Fisherman Pricked by Hook Nearly Loses Arm to Flesh-Eating Bacteria

Fisherman Pricked by Hook Nearly Loses Arm to Flesh-Eating Bacteria

A Florida man is currently recovering from a major health scare after a minor fishing accident. Mike Walton, a Gulf Coast native, was fishing offshore last month when he pricked himself with a fishing hook. Walton has been salt water angling for over 40 years, so he thought nothing of it and simply removed the lure, as he’s done many times before.

Back on shore later that day, Walton’s palm began to swell and throb uncomfortably. He went to a local hospital for treatment, where he was given antibiotics and sent home.

The next morning, though, the swelling and discomfort had intensified and black bubbles rose on his hand and arm. “I had like little blisters starting to form on my hand and you could watch like sweat beads coming up on the side of my hand, and then they just turned black,” Walton told ABC Tampa Bay. “When you look down and you can see your own tendons, back of your hand and your bone going up your arm, that makes it real.”

Walton was quickly transferred to the burn unit, where infectious disease doctors could treat him. Specialists diagnosed him with necrotizing fasciitis, which is an incredibly rare, flesh-eating bacteria. Doctors told Walton he was lucky to be alive as they took him into surgery. “They said in a few hours, this would have gone up my arm into my chest and I wouldn’t have been there,” Walton told Fox News.

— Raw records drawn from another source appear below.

/-- R138 and R139 are inverse to each other. -/
def Obligations.BankEntryNamesOneSector : Prop :=
  ∀ (s : State) (n : NodeId),
    (∀ (x : Nat) (p : BankPos) (w : Nat), x < 2 ^ 38 → s.bankPos n x = some p → w ∈ p.ways →
      p.set < 8192 ∧ w < 16 ∧ p.tag = x / 2 ^ 18 ∧ s.sectorOf n p.set w p.tag = x) ∧
    (∀ (set w tag : Nat), set < 8192 → w < 16 → tag < 2 ^ 20 →
      4 * (w / (16 / groupCount (s.slotsOf n).length)) + set / 2048 < (s.slotsOf n).length →
      s.sectorOf n set w tag < 2 ^ 38 ∧ s.slotNode (homeSlot (s.sectorOf n set w tag)) = n ∧
      ∃ p, s.bankPos n (s.sectorOf n set w tag) = some p ∧ p.set = set ∧ w ∈ p.ways ∧ p.tag = tag) ∧
    (∀ x, s.slotNode (homeSlot x) ≠ n → s.bankPos n x = none) ∧
    (∀ x, 64 ≤ (s.slotsOf n).idxOf (homeSlot x) → s.bankPos n x = none)

/-- The model's own invariant: the sparse parts of the state are canonical, so that equal machines are equal data. Only a cold
reset or a tick sets the clock, and every command is taken once. -/
def Obligations.CanonicalFormIsKept : Prop :=
  ∀ (s t : State), step s = .next t →
    (s.Canon → t.Canon) ∧
    (s.pending = [] → t.pending = []) ∧
    (∀ c cs, s.pending = c :: cs → t.pending = cs ∧
      (c ≠ .coldResetAssert → c ≠ .coldResetRelease → t.time = s.time ∧ t.tmo = s.tmo ∧ s.free ≤ t.free))

/-- The whole-machine rule of R429, over every command and over the tick. -/
def Obligations.OnlyColdResetLeavesFlush : Prop :=
  ∀ s : State, s.mode = .flush →
    ((∀ cs, s.pending ≠ .coldResetAssert :: cs) → ∃ t, step s = .next t ∧ t.mode = .flush) ∧
    (∀ cs, s.pending = .coldResetAssert :: cs → ∃ t, step s = .next t ∧ t.mode = .off ∧ t.pending = cs)
end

Still, it was unclear if Walton would make it out of the ordeal unscathed. At one point while operators were working to remove infected tissue, they considered amputating his entire limb. Surgeons feared that the bacteria was advancing too fast, but were able to stop the spread of the disease and replace infected sites with grafted skin.

“When I woke up, you talk about relief, is when you look over and see your thumb still sitting there,” Walton told Bay News 9.

Now Walton is recovering at his Ozona home after a two-week stint in the hospital. He’s working to regain functionality of his arm and will be on an IV for the next month. According to his GoFundMe, which has raised over $22,000, doctors are waiting on test culture results to get more intel on the bacteria. It’s feared that the infection may have been caused by a salt water strain of fish tuberculosis, which would make Walton’s case all the more rare and difficult to treat.

Walton’s story follows another one like it, where an Ohio man vacationing in Florida went through a similar experience just a month prior. Barry Briggs, who spent some time on a boat while on his trip, thought a sunburn was causing the swelling in his leg. On his flight home, though, the swelling increased to concerning levels. When he landed, he went to a local hospital where doctors spent the next 11 days working to avoid amputation.

“It was going one inch an hour up my leg,” Briggs told CNN. “I’m incredibly fortunate to have all my toes, to have my foot, to be alive.”

According to the Center for Disease Control, necrotizing fasciitis is diagnosed in 700-1200 people per year in the US. It’s rarely contagious, but is often contracted through small wounds like burns, insect bites, cuts and scrapes. The organization says it’s more likely to happen to those who spend time in hot tubs, swimming pools and natural bodies of water. Symptoms “can be confusing” and often include red or swollen skin, pain, fever, pus and dizziness. Even with treatment, necrotizing fasciitis is fatal for one in three people who develop it.

The experience has been humbling and insightful for Walton. He said the scars on his arm will be a good reminder to take precautions while fishing, like always wearing gloves and washing out any cuts with soap. It surely won’t stop him from getting back on the boat, though.

“He is optimistic and looking forward to fishing again,” Eric McLendon, a friend of Walton’s, told Newsweek. “He has been fishing his whole life here and fishes as often as possible. He would fish every day if time would allow.”

Feature image via GoFundMe.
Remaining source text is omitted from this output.